**Data extract**:

/-! ### Changing a Carriage -/

/-- Changes Carriage c of Forme f. -/
def modCar (s : State) (f : FormeIx) (c : Fin 8) (g : Carriage → Carriage) : State :=
  modForme s f (fun fm => { fm with carr := vmod fm.carr c g })

/-- Carriage c of Forme f. -/
def carOf (s : State) (f : FormeIx) (c : Fin 8) : Carriage := (s.forme f).carr[c]

/-- BYTES of CARRIAGE.STATUS rises (R450). -/
def addBytes (x : Carriage) (n : Nat) : Carriage := { x with bytes := BitVec.ofNat 32 (satAdd 0xFFFFFFFF x.bytes.toNat n) }

/-! ### Requests (R565, R568, R569) -/

/-- A packet of a copy. -/
def copyPacket (s : State) (f : FormeIx) (c : Fin 8) (typ : Nat) (dst : BitVec 12) : SpanPacket :=
  { newPacket s typ (copyClass (s.forme f)) dst with
    sforme := BitVec.ofNat 4 f.1, scarr := BitVec.ofNat 3 c.1, copyId := (carOf s f c).copyId }

/-- Sends the READ_REQ of a piece; a refusal at this die fails the copy. -/
def sendRead (s : State) (f : FormeIx) (c : Fin 8) (dst : BitVec 12) (p : Nat × Nat) : State :=
  let r := spanSend s { copyPacket s f c 2 dst with addr := BitVec.ofNat 40 p.1, aux := BitVec.ofNat 32 p.2 }
  match r.2 with
  | none => r.1
  | some _ => failCopy r.1 f c

/-- Sends read requests one after the other while the copy lives. -/
def sendReads (s : State) (f : FormeIx) (c : Fin 8) (dst : BitVec 12) (ps : List (Nat × Nat)) : State :=
  ps.foldl (fun t p => if (carOf t f c).busy then sendRead t f c dst p else t) s

/-- The WRITE packet of a piece. -/
def writePacket (s : State) (f : FormeIx) (c : Fin 8) (d : Desc) (total : Nat) (last : Bool) (p : Nat × Nat) : SpanPacket :=
  { copyPacket s f c 1 (gDie d.dst) with
    last := last, addr := BitVec.ofNat 40 p.1, total := if last then BitVec.ofNat 40 total else 0
    rtok := d.rtok, rsen := d.rsen, rforme := BitVec.ofNat 4 d.rforme
    payload := tableBytes (carOf s f c).data p.1 p.2 }

/-- Sends a WRITE packet; a refusal at this die fails the copy. -/
def sendWrite (s : State) (f : FormeIx) (c : Fin 8) (pk : SpanPacket) : State :=
  let r := spanSend s pk
  match r.2 with
  | none => r.1
  | some _ => failCopy r.1 f c

/-- Sends the WRITE packets of a copy while it lives. -/
def sendWrites (s : State) (f : FormeIx) (c : Fin 8) (d : Desc) (ps : List (Nat × Nat)) : State :=
  let total := sumN (ps.map (·.2))
  ps.zipIdx.foldl (fun t p =>
    if (carOf t f c).busy then sendWrite t f c (writePacket t f c d total (decide (p.2 + 1 = ps.length)) p.1) else t) s

/-! ### Messages of remote windows -/

/-- READs of the requester side at most 16 on a queue pair (R596). -/
def readRoom (q : Qp) : Bool := decide (q.inReads < 16)

/-- The message of a piece has been posted. -/
def posted (q : Qp) (f : FormeIx) (c : Fin 8) (a : Nat) : Bool :=
  q.out.any (fun m => decide (m.car = some (f, c)) && decide (m.win = a))

/-- Posts the message of a window piece when its queue pair may send. -/
def pumpPiece (f : FormeIx) (c : Fin 8) (write : Bool) (s : State) (p : Nat × Nat) : State :=
  let n := (windowAt s p.1).qpn.toNat
  let q := qpOf s n
  if isWindow p.1 && (carOf s f c).busy && maySend s q && (write || readRoom q) && !posted q f c p.1 then
    postMsg s n (windowMsg s f c p.1 p.2 write (if write then tableBytes (carOf s f c).data p.1 p.2 else []))
  else s

/-- Posts what the copies of the die have waiting (R613). -/
def pumpCopies (s : State) : State :=
  allCarriages.foldl (fun t fc =>
    let x := carOf t fc.1 fc.2
    let w := match x.phase with | .acking _ => true | _ => false
    x.phase.pieces.foldl (pumpPiece fc.1 fc.2 w) t) s

/-! ### Writing the result -/

/-- The signal of a copy within the die (R452). -/
def ownSignal (s : State) (d : Desc) : State :=
  if d.rsen then (if h : d.rforme < 12 then remoteSignal s ⟨d.rforme, h⟩ d.rtok 1 else s) else s

/-- Result bytes on this die: memory at once; bytes in remote windows wait for their acknowledgements. -/
def landOwn (s : State) (f : FormeIx) (c : Fin 8) (d : Desc) (bs : List (Nat × Byte)) : State :=
  let own := bs.filter (fun p => !isWindow p.1)
  let win := (bs.filter (fun p => isWindow p.1)).foldl (fun t p => tput t p.1 p.2) ([] : Table Byte)
  let s1 := localPutAll s own
  let s2 := modCar s1 f c (fun x => addBytes x own.length)
  if win = [] then ownSignal (modCar s2 f c (fun x => { x with phase := .written, data := [] })) d
  else
    let ps := windowPieces (tableRuns win)
    if ps.all (fun p => windowServes s p.1 true) then
      pumpCopies (modCar s2 f c (fun x => { x with phase := .acking ps, data := win, remote := true }))
    else failCopy s2 f c

/-- Result bytes for another die: WRITE packets that wait for its acknowledgement (R451, R568). -/
def landRemote (s : State) (f : FormeIx) (c : Fin 8) (d : Desc) (bs : List (Nat × Byte)) : State :=
  let t := bs.foldl (fun t p => tput t p.1 p.2) ([] : Table Byte)
  let ps := spanPieces (tableRuns t)
  sendWrites (modCar s f c (fun x => { x with phase := .acking ps, data := t, remote := true })) f c d ps

/-- Every source byte is at hand: the copy is carried out, or ends by an error of the stored data it reads (R689, R697). -/
def carryOut (s : State) (f : FormeIx) (c : Fin 8) : State :=
  let x := carOf s f c
  match x.entry with
  | none => s
  | some e =>
    let d := descOf e.desc
    match readErr s (ownReads s f d) with
    | some err => storedError (dropCopy s f c) f err
    | none =>
      let r := copyResult s f e (sourceByte s d x.data)
      if d.remoteDst s then landRemote r.1 f c d r.2 else landOwn r.1 f c d r.2

/-! ### CCOPY (R352, R440 to R444) -/

/-- The lowest idle Carriage. -/
def idleCarriage (fm : Forme) : Option (Fin 8) := (List.finRange 8).find? (fun c => !(fm.carr[c]).busy)

/-- CCOPY may leave the head of CQ. -/
def ccopyReady (s : State) (f : FormeIx) : Bool := headIs s f .cq 0x10 && (idleCarriage (s.forme f)).isSome

/-- The descriptor of the copy at the head of CQ. -/
def headDesc (s : State) (f : FormeIx) : Desc := descOf (headOf s f .cq).desc

/-- The context that a copy draws from. -/
def copyCtx (s : State) (f : FormeIx) : Option (Fin 16) :=
  let d := headDesc s f
  if d.bitCopy then none else convCtx (s.forme f) (ctlOf d.cvt) [d.dest ((headOf s f .cq).clsAt 0)]

/-- A die ID without a valid route when the copy starts (R434), or a window that does not serve it (R612). -/
def copyAddress (s : State) (d : Desc) : Bool :=
  (d.remoteSrc s && !(routeOf s (gDie d.src)).valid) || (d.remoteDst s && !(routeOf s (gDie d.dst)).valid)
    || (!d.remoteSrc s && d.srcRanges.any (fun r => isWindow r.1 && !windowServes s r.1 false))
    || (!d.remoteDst s && d.dstRanges.any (fun r => isWindow r.1 && !windowServes s r.1 true))

/-- A smoothing byte of 0xFF in the table of a copy (R271). -/
def copySmooth (s : State) (f : FormeIx) (d : Desc) : Bool :=
  !d.bitCopy && smoothBad (s.forme f) (d.dest 0) d.drows d.dcols

/-- GDDR7 ranges of this die among ranges of local addresses. -/
def gddrPart (own : Bool) (rs : List (Nat × Nat)) : List (Nat × Nat) :=
  if own then rs.filter (fun r => decide (r.1 < gddrBytes)) else []

/-- The copy takes Carriage c; COPYID moves on for a copy that uses Span (R568). -/
def takeCarriage (s : State) (f : FormeIx) (c : Fin 8) (d : Desc) (ps : List (Nat × Nat)) : State :=
  let e := headOf s f .cq
  let ctx := copyCtx s f
  let spans := d.remoteSrc s || d.remoteDst s
  modCar (issueHead s f .cq false ctx none) f c (fun x =>
    { x with busy := true, remote := false, index := e.index, bytes := 0, entry := some e, data := [], pcrc := []
             copyId := if spans then x.copyId + 1 else x.copyId, phase := .reading ps })

/-- The copy starts on Carriage c: what it needs from elsewhere is requested, or it is carried out at once. -/
def startCopy (s : State) (f : FormeIx) (c : Fin 8) (d : Desc) : State :=
  let ps := fetchPieces s d
  let s1 := takeCarriage s f c d ps
  if ps = [] then carryOut s1 f c
  else if d.remoteSrc s then sendReads s1 f c (gDie d.src) (ps.take 64)
  else pumpCopies s1

/-- What CCOPY does. -/
def ccopyEffect (s : State) (f : FormeIx) (rep : MemReport) : State :=
  let e := headOf s f .cq
  let d := headDesc s f
  match idleCarriage (s.forme f) with
  | none => s
  | some c =>
    if claimedBy (s.forme f) (copyCtx s f) then progError s f .srctxBusy (queueCode .cq) 0 e.index
    else if copyAddress s d then progError s f .address (queueCode .cq) 0 e.index
    else if copySmooth s f d then progError s f .smoothOperand (queueCode .cq) 0 e.index
    else
      let s1 := applyReport s (gddrPart (!d.remoteSrc s) d.srcRanges) (gddrPart (!d.remoteDst s) d.dstRanges) rep
      startCopy s1 f c d

/-- CCOPY. -/
def execCcopy (f : FormeIx) (rep : MemReport) (s : State) : Outc := onlyIf (ccopyReady s f) s (ccopyEffect s f rep)

/-! ### COPY_COMPLETE (R451) -/

/-- Every destination byte is written or acknowledged. -/
def copyDone (s : State) (f : FormeIx) (c : Fin 8) : Bool :=
  unitsOn s && (carOf s f c).busy && decide ((carOf s f c).phase = .written)

/-- The Carriage is free and the instruction has reached its completion point. -/
def copyRetire (s : State) (f : FormeIx) (c : Fin 8) : State :=
  modForme s f (fun fm => markDone { fm with carr := vmod fm.carr c (fun x =>
    { x with busy := false, remote := false, phase := .idle, entry := none, data := [] }) } (fm.carr[c]).index)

**Instructions for the task**:
Reproduce verbatim only the segment of the listing bounded by the line containing "copy (R271). -/" and the line containing "data := [], pcrc := []", with both boundary lines included.

**Written answer**:
/-- A smoothing byte of 0xFF in the table of a copy (R271). -/
def copySmooth (s : State) (f : FormeIx) (d : Desc) : Bool :=
  !d.bitCopy && smoothBad (s.forme f) (d.dest 0) d.drows d.dcols

/-- GDDR7 ranges of this die among ranges of local addresses. -/
def gddrPart (own : Bool) (rs : List (Nat × Nat)) : List (Nat × Nat) :=
  if own then rs.filter (fun r => decide (r.1 < gddrBytes)) else []

/-- The copy takes Carriage c; COPYID moves on for a copy that uses Span (R568). -/
def takeCarriage (s : State) (f : FormeIx) (c : Fin 8) (d : Desc) (ps : List (Nat × Nat)) : State :=
  let e := headOf s f .cq
  let ctx := copyCtx s f
  let spans := d.remoteSrc s || d.remoteDst s
  modCar (issueHead s f .cq false ctx none) f c (fun x =>
    { x with busy := true, remote := false, index := e.index, bytes := 0, entry := some e, data := [], pcrc := []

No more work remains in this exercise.